Zum Turnen gehörte damals also die Vorstellung von den Zähnen der
Haifische. Und wenn man beim Spielen in den Sand fiel und ein Körnchen in
den Mund geriet oder der Staub in die Nase drang, dann roch es nach einem
Meer, salzig und exotisch. Ohne die Erfahrung des wirklichen Meergeruchs
musste man aber annehmen es sei der Schweiss der geschundenen Kinder, der
dem Sand diesen sonderbaren Geruch verlieh. Man kann ja als Siebenjähriger
noch nicht zynisch sein, sonst hätte man bestimmt behauptet, die Zähne
stammten von Lehrer Müller, der in seinem kahlgeschorenen
Frontkommandoton, uniformiert mit seiner blauen, knielangen Arbeitsschürze
seine Setzlinge auf die Kletterstangen hetzte, als gelte es sich, vor ihm
auf der Stange in Sicherheit zu bringen. Lugten nicht aus seiner
Brusttasche immer diese brutal gespitzten Bleistifte hervor, die so an
diese Haifischzähne erinnerten, die unter seinen Füssen im Sand
knirrschten? Die Vorstellung der Haifische war jedenfalls seither für
mich nicht mehr von der Turnstunde zu trennen, auch wenn später Tartanbeläge
und Aschenplätze, den Haifischsand verdrängten. Habe ich diese
Gebissreste der Haie gesucht? Nein, ihre Gegenwart dort hat doch mich
gesucht. Daniels Heimsuchung durch die Haifischzähne. Ich habe diese Zähne
auch nicht gefunden. Sie haben vielmehr mich gefunden. Es steckt also im
Ausspruch von Picasso eine unerhörte Anmassung: „Ich finde. Alles geht
von mir aus. Ich bin der Schöpfer.“ Diese Anmassung will ich nicht
Picasso anlasten. Es sind ja wohl eher die Erben und Galeristen und Kunsthändler,
die solche Slogans verwenden. Ganz praktisch, als Werbung. Dieses Bild des
unerreichbaren, künstlerischen Genies als ein Gott wird gierig von den
Anbetern und Konsumenten ihrer Produkte aufgesogen. Ein hochgradig pubertäres
Verhalten.Aber Alltag in der Kunstwelt. Wohl deshalb, weil bei den meisten
Menschen heute die Erfahrung des Schöpferischen genau da, in der Pubertät,
abgebrochen ist. Durch diesen inneren Verlust entsteht in der Äusseren
Welt sogleich ein Gegenüber. Ganz real nun. Ein goldenes Kalb. Man findet
das, was in uns versunken ist, dann plötzlich aussen. Es ist dieses
Versunkene und Untergegangene, dieses Zu- und Abgedeckte in uns, das sich
plötzlich mit einem Bild meldet. Es sucht und und findet uns, damit wir
mit ihm wieder in Verbindung treten. All das, was wir aufgegeben haben,
was wir aus Enttäuschung in uns auf die Abfallhalde geworfen haben, das lässt
uns nicht im Stich. Wir werden daran erinnert. Immer wieder daran
erinnert. Unser Finden ist unsere eigene Erinnerung. Es heisst doch in der
Bergpredigt : „Suchet und ihr werdet finden.“ Eben, könnte man
einwenden! Es heisst da ja nicht „Suchet nicht, ihr werdet schon
gefunden.„ Und es heisst auch nicht „Suchet nicht und ihr findet!“
Die Rede ist da aber nicht von der äusseren Welt. Die Rede ist von
unserem Verborgenen, von dem was im Berg, worauf die Predigt gehalten
wird, verborgen ist. Die ganze Predigt wendet sich an unser Verborgenes.

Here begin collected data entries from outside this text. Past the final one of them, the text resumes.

-- ==== Sys2Proof/Certificates/Slice0/Obligations.lean ====
section
/-! DEFINITION. The statements for the provers: one `def Obligations.<Name> : Prop` each, listed in OBLIGATIONS.json.
Each docstring names the rules of spec/ the statement formalises. -/

open Sys2Proof Sys2Proof.Machine

/-! ### Encoding -/

/-- Decoding the word of a well-formed command gives the command back (30_encoding.md R100, R101, R112). -/
def Obligations.DecodeEncodeAgree : Prop :=
  ∀ i : Instr, i.wf = true → decode (encode i) = .ok i

/-- A word that decodes is the word of the well-formed command it decodes to, and of no other well-formed command (R100,
R101, R112). -/
def Obligations.DecodedWordIsEncoding : Prop :=
  ∀ (w : Word) (i : Instr), decode w = .ok i →
    i.wf = true ∧ encode i = w ∧ ∀ j : Instr, j.wf = true → encode j = w → j = i

/-- Which words are which command, format by format: the opcode, every field's bits, the reserved bits and the bounds
(R101 to R109, R111). -/
def Obligations.FormatsExact : Prop :=
  (∀ w : Word,
    (decode w = .ok .nop ↔ w = 0x00) ∧ (decode w = .ok .bcReset ↔ w = 0x01) ∧
    (decode w = .ok .bcNextBit ↔ w = 0x02) ∧ (decode w = .ok .bcAlign ↔ w = 0x04) ∧
    (decode w = .ok .dfZlibHeader ↔ w = 0x30) ∧ (decode w = .ok .dfBlock ↔ w = 0x31) ∧
    (decode w = .ok .dfStored ↔ w = 0x32) ∧ (decode w = .ok .dfDynHeader ↔ w = 0x33) ∧
    (decode w = .ok .dfTrailer ↔ w = 0x34) ∧ (decode w = .ok .dfInflate ↔ w = 0x35) ∧
    (decode w = .ok .pfSignature ↔ w = 0x40) ∧ (decode w = .ok .pfNextChunk ↔ w = 0x41) ∧
    (decode w = .ok .pfReadChunks ↔ w = 0x42) ∧ (decode w = .ok .pfReadHeader ↔ w = 0x43) ∧
    (decode w = .ok .pfCheckHeader ↔ w = 0x44) ∧ (decode w = .ok .pfEmitSignature ↔ w = 0x48) ∧
    (decode w = .ok .pfEmitChunk ↔ w = 0x49) ∧ (decode w = .ok .pfEmitIhdr ↔ w = 0x4A)) ∧
  (∀ (w : Word) (n : BitVec 6), decode w = .ok (.bcNextN n) ↔
    w.extractLsb' 0 8 = 0x03 ∧ w.extractLsb' 14 18 = 0 ∧ w.extractLsb' 8 6 = n ∧ n.toNat ≤ 32) ∧
  (∀ (w : Word) (t : TableId), decode w = .ok (.htDecode t) ↔
    w.extractLsb' 0 8 = 0x11 ∧ w.extractLsb' 11 21 = 0 ∧
    w.extractLsb' 8 3 = (match t with | .cl => 0 | .ll => 1 | .dist => 2 | .fll => 3 | .fdist => 4)) ∧
  (∀ (w : Word) (t : BuildTarget) (maxsym base : BitVec 9), decode w = .ok (.htBuild t maxsym base) ↔
    w.extractLsb' 0 8 = 0x10 ∧ w.extractLsb' 28 4 = 0 ∧
    w.extractLsb' 8 2 = (match t with | .cl => 0 | .ll => 1 | .dist => 2) ∧
    w.extractLsb' 10 9 = maxsym ∧ w.extractLsb' 19 9 = base ∧
    maxsym.toNat ≤ (match t with | .cl => 19 | .ll => 288 | .dist => 32) - 1 ∧ base.toNat + maxsym.toNat ≤ 319) ∧
  (∀ (w : Word) (b : BitVec 8), decode w = .ok (.lzLiteral b) ↔
    w.extractLsb' 0 8 = 0x20 ∧ w.extractLsb' 16 16 = 0 ∧ w.extractLsb' 8 8 = b) ∧
  (∀ (w : Word) (l3 : BitVec 8) (d1 : BitVec 15), decode w = .ok (.lzCopy l3 d1) ↔
    w.extractLsb' 0 8 = 0x21 ∧ w.extractLsb' 31 1 = 0 ∧ w.extractLsb' 8 8 = l3 ∧ w.extractLsb' 16 15 = d1) ∧
  (∀ (w : Word) (sym : BitVec 5), decode w = .ok (.lzLength sym) ↔
    w.extractLsb' 0 8 = 0x22 ∧ w.extractLsb' 13 19 = 0 ∧ w.extractLsb' 8 5 = sym ∧ sym.toNat ≠ 31) ∧
  (∀ (w : Word) (sym : BitVec 5), decode w = .ok (.lzDist sym) ↔
    w.extractLsb' 0 8 = 0x23 ∧ w.extractLsb' 13 19 = 0 ∧ w.extractLsb' 8 5 = sym) ∧
  (∀ (w : Word) (fixed : Bool), decode w = .ok (.lzBlockData fixed) ↔
    w.extractLsb' 0 8 = 0x24 ∧ w.extractLsb' 9 23 = 0 ∧ w.getLsbD 8 = fixed)

/-- A few words of the spec's examples, written out, are the commands the examples name; the byte order of be32 and be4
(20_memory.md R79, 00_scope.md R14); and the two checksums, byte by byte and by their check values. Of these the spec
itself marks the CRC's polynomial and bit order, the Adler start values and update order and the CRC's check values as
"[from general knowledge, not in source]" and the Adler check values as "[derived: from this rule]"
(40_tables_and_checksums.md). -/
def Obligations.SanityWords : Prop :=
  decode 0x00000303 = .ok (.bcNextN 3) ∧ decode 0x00000903 = .ok (.bcNextN 9) ∧
  decode 0x00001C10 = .ok (.htBuild .cl 7 0) ∧ decode 0x00000011 = .ok (.htDecode .cl) ∧
  decode 0x00006120 = .ok (.lzLiteral 0x61) ∧ decode 0x00010221 = .ok (asmLzCopy 5 2) ∧
  decode 0x00001B22 = .ok (asmLzLength 284) ∧ decode 0x00001D23 = .ok (.lzDist 29) ∧
  decode 0x00000124 = .ok (.lzBlockData true) ∧ decode 0x00000031 = .ok .dfBlock ∧ decode 0x0000004A = .ok .pfEmitIhdr ∧
  (∀ a b c d : Byte, let v := be32 a b c d
    v.toNat = 2 ^ 24 * a.toNat + 2 ^ 16 * b.toNat + 2 ^ 8 * c.toNat + d.toNat ∧ be4 v = [a, b, c, d]) ∧
  (∀ (b : List Byte) (x : Byte),
    let bit (c : Word) : Word := if c.getLsbD 0 then (c >>> 1) ^^^ 0xEDB88320 else c >>> 1
    crc32 (b ++ [x]) = ~~~(Nat.repeat bit 8 (~~~(crc32 b) ^^^ x.setWidth 32))) ∧
  crc32 [] = 0x00000000 ∧ crc32 [0x31, 0x32, 0x33, 0x34, 0x35, 0x36, 0x37, 0x38, 0x39] = 0xCBF43926 ∧
  crc32 [0x49, 0x45, 0x4E, 0x44] = 0xAE426082 ∧
  (∀ (b : List Byte) (x : Byte),
    let low := (adler32 b).toNat % 65536
    let high := (adler32 b).toNat / 65536
    (adler32 (b ++ [x])).toNat = (high + (low + x.toNat) % 65521) % 65521 * 65536 + (low + x.toNat) % 65521) ∧
  adler32 [] = 0x00000001 ∧ adler32 [0x61, 0x62, 0x63] = 0x024D0127

/-! ### The machine -/

/-- Every reserved opcode is the opcode of no command, and issuing a word that is no command raises IllegalCommand(w)
with nothing else changed (R113, with the decode procedure of R112; 60_exceptions.md R278). -/
def Obligations.IllegalWordRaises : Prop :=
  (∀ (b : Nat), (0x05 ≤ b ∧ b ≤ 0x0F) ∨ (0x12 ≤ b ∧ b ≤ 0x1F) ∨ (0x25 ≤ b ∧ b ≤ 0x2F) ∨ (0x36 ≤ b ∧ b ≤ 0x3F) ∨
      (0x45 ≤ b ∧ b ≤ 0x47) ∨ (0x4B ≤ b ∧ b ≤ 0xFF) →
    ∀ i : Instr, i.opcode.toNat ≠ b) ∧
  (∀ (s : State) (w : Word), s.agenda = [] → s.eng = .busy w → (∀ i : Instr, i.wf = true → encode i ≠ w) →
    step s = .next (s.errorEntry ⟨.illegalCommand, w⟩))

/-- A step runs the decoded command: where the engine moves next and its latched word decodes to i, step is exec of i,
whether the engine's turn is listed or the agenda is empty (the agenda is the model's own form of "who moves next",
log 6); an idle engine does nothing; and the host's placing of a command's word is the issue of that word (log 7). -/
def Obligations.StepRunsDecoded : Prop :=
  (∀ (s : State) (w : Word) (i : Instr), s.eng = .busy w → decode w = .ok i → s.agenda = [] → step s = exec i s) ∧
  (∀ (s : State) (w : Word) (i : Instr) (rest : List Event), s.eng = .busy w → decode w = .ok i →
    s.agenda = .engine :: rest → step s = exec i { s with agenda := rest }) ∧
  (∀ s : State, s.eng = .idle → s.agenda = [] → step s = .next s) ∧
  (∀ (s : State) (i : Instr), i.wf = true →
    step (s.withFetchWord 32 (encode i).toNat) = exec i { s.issue (encode i) with agenda := [] })

/-- Reset, from any state, also while BUSY: the engine is idle, irq is 0, every register reads its reset value, slots
0 to 2 are invalid and slots 3 and 4 hold the fixed tables; and the state a run starts from is of the same values
(70_reset_and_hazards.md R300, R302; 10_state.md R23). -/
def Obligations.ResetValues : Prop :=
  let good : State → Prop := fun t =>
    t.eng = .idle ∧ t.irq = false ∧
    (∀ r : Reg, t.readReg r =
      match r with
      | .config => 0x00000006
      | .tblStatus => 0x05900018
      | .chunkClass => 0x00000007
      | _ => 0) ∧
    t.cl.valid = false ∧ t.ll.valid = false ∧ t.dist.valid = false ∧
    t.slot .fll = ⟨true, fixedLLLens⟩ ∧ t.slot .fdist = ⟨true, fixedDistLens⟩
  (∀ (s : State) (rest : List Event), s.agenda = .rst :: rest → ∃ t, step s = .next t ∧ good t) ∧ good State.reset

/-- The invariant holds after reset, for every choice of the memory sizes within their bounds. The reset contents of
the memories and of the agenda are the model's choice (logs 3, 4, 6). -/
def Obligations.ResetInv : Prop :=
  (∀ z : Sizes, z.wf → (State.resetWith z).Inv) ∧ State.reset.Inv

/-- Every step keeps the invariant: the bounds and the write-any-read-legal registers (10_state.md R31 to R35, R57),
the canonical form and the bounds of the memories (20_memory.md R70), the slots (10_state.md R46), the captured headers
(R40, R41), BUSY and the cleared report (R25, R26), and the codes that are never raised (60_exceptions.md R276, R277). -/
def Obligations.StepKeepsInv : Prop :=
  ∀ s t : State, s.Inv → step s = .next t → t.Inv

/-- Every command ends, on every state, by completion or by a raise: the engine is idle and DONE is set; a completion
leaves the rest of the report as it was, a raise sets ERROR, records a code that may be raised and BIT_POS as it stands,
and leaves RESULT unchanged (R270, R272, R276, R277, R308; 10_state.md R30). -/
def Obligations.EveryCommandEnds : Prop :=
  ∀ (i : Instr) (s : State), ∃ t, exec i s = .next t ∧
    t.eng = .idle ∧ t.status.busy = false ∧ t.status.done = true ∧
    ((t.status.error = s.status.error ∧ t.errCode = s.errCode ∧ t.errData = s.errData ∧ t.errBitPos = s.errBitPos) ∨
     (t.status.error = true ∧ t.errCode ≠ .none ∧ t.errCode ≠ .unknownChunkType ∧ t.errCode ≠ .ioError ∧
      t.errBitPos = t.bitPos ∧ t.result = s.result))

Und die ganze Predigt wendet sich an die, die schon gefunden wurden von
ihrer Erinnerung. Nun sollen sie darin suchen und es wird verheissen, dass
dann auch gefunden wird. * Es
gibt ein Zeichen für das Gefühl, gefunden zu werden. Die Freude, die
Liebe, das Glück. Dies alles ist nicht zu empfinden wenn das Finden in
eine Geschäftsbeziehung zu unserem Suchen gestellt wird. Dann ist doch
Finden bloss noch Erfolg, das, was wir uns verdient haben, das was uns
zusteht, worauf wir Anspruch haben, Gegenleistung. Die Freude, die Liebe
und das Glück aber erzählen uns, dass wir etwas erhalten haben, was wir
nicht verdient haben, was uns eigentlich nicht zustünde und worauf wir
eigentlich keinen Anspruch erhoben haben. Ein Geschenk, unerwartet und
unabhängig von dem was wir tun. Wir gaben nur vor, als Mittelstürmer ein
Tor schiessen zu wollen. Das Tor fällt, wenn es ihm passt. Damit aber
schreibt man keine Geschichten mehr über Macht, Erfolg, Wille,Tatkraft
und Genies. Und die Angelegenheit wird vielen dann zu kompliziert. Man
sagt dann, man verstehe nicht mehr. 21.
August: Die
Raupen des Admiral wachsen schnell heran. Die Grundfärbung des Falters
ist Dunkelbraun mit leuchtendrotem Band auf der Oberseite der Vorder- und
Hinterflügeln und weissen Flecken in den schwarzen Spitzen der Vorderflügel.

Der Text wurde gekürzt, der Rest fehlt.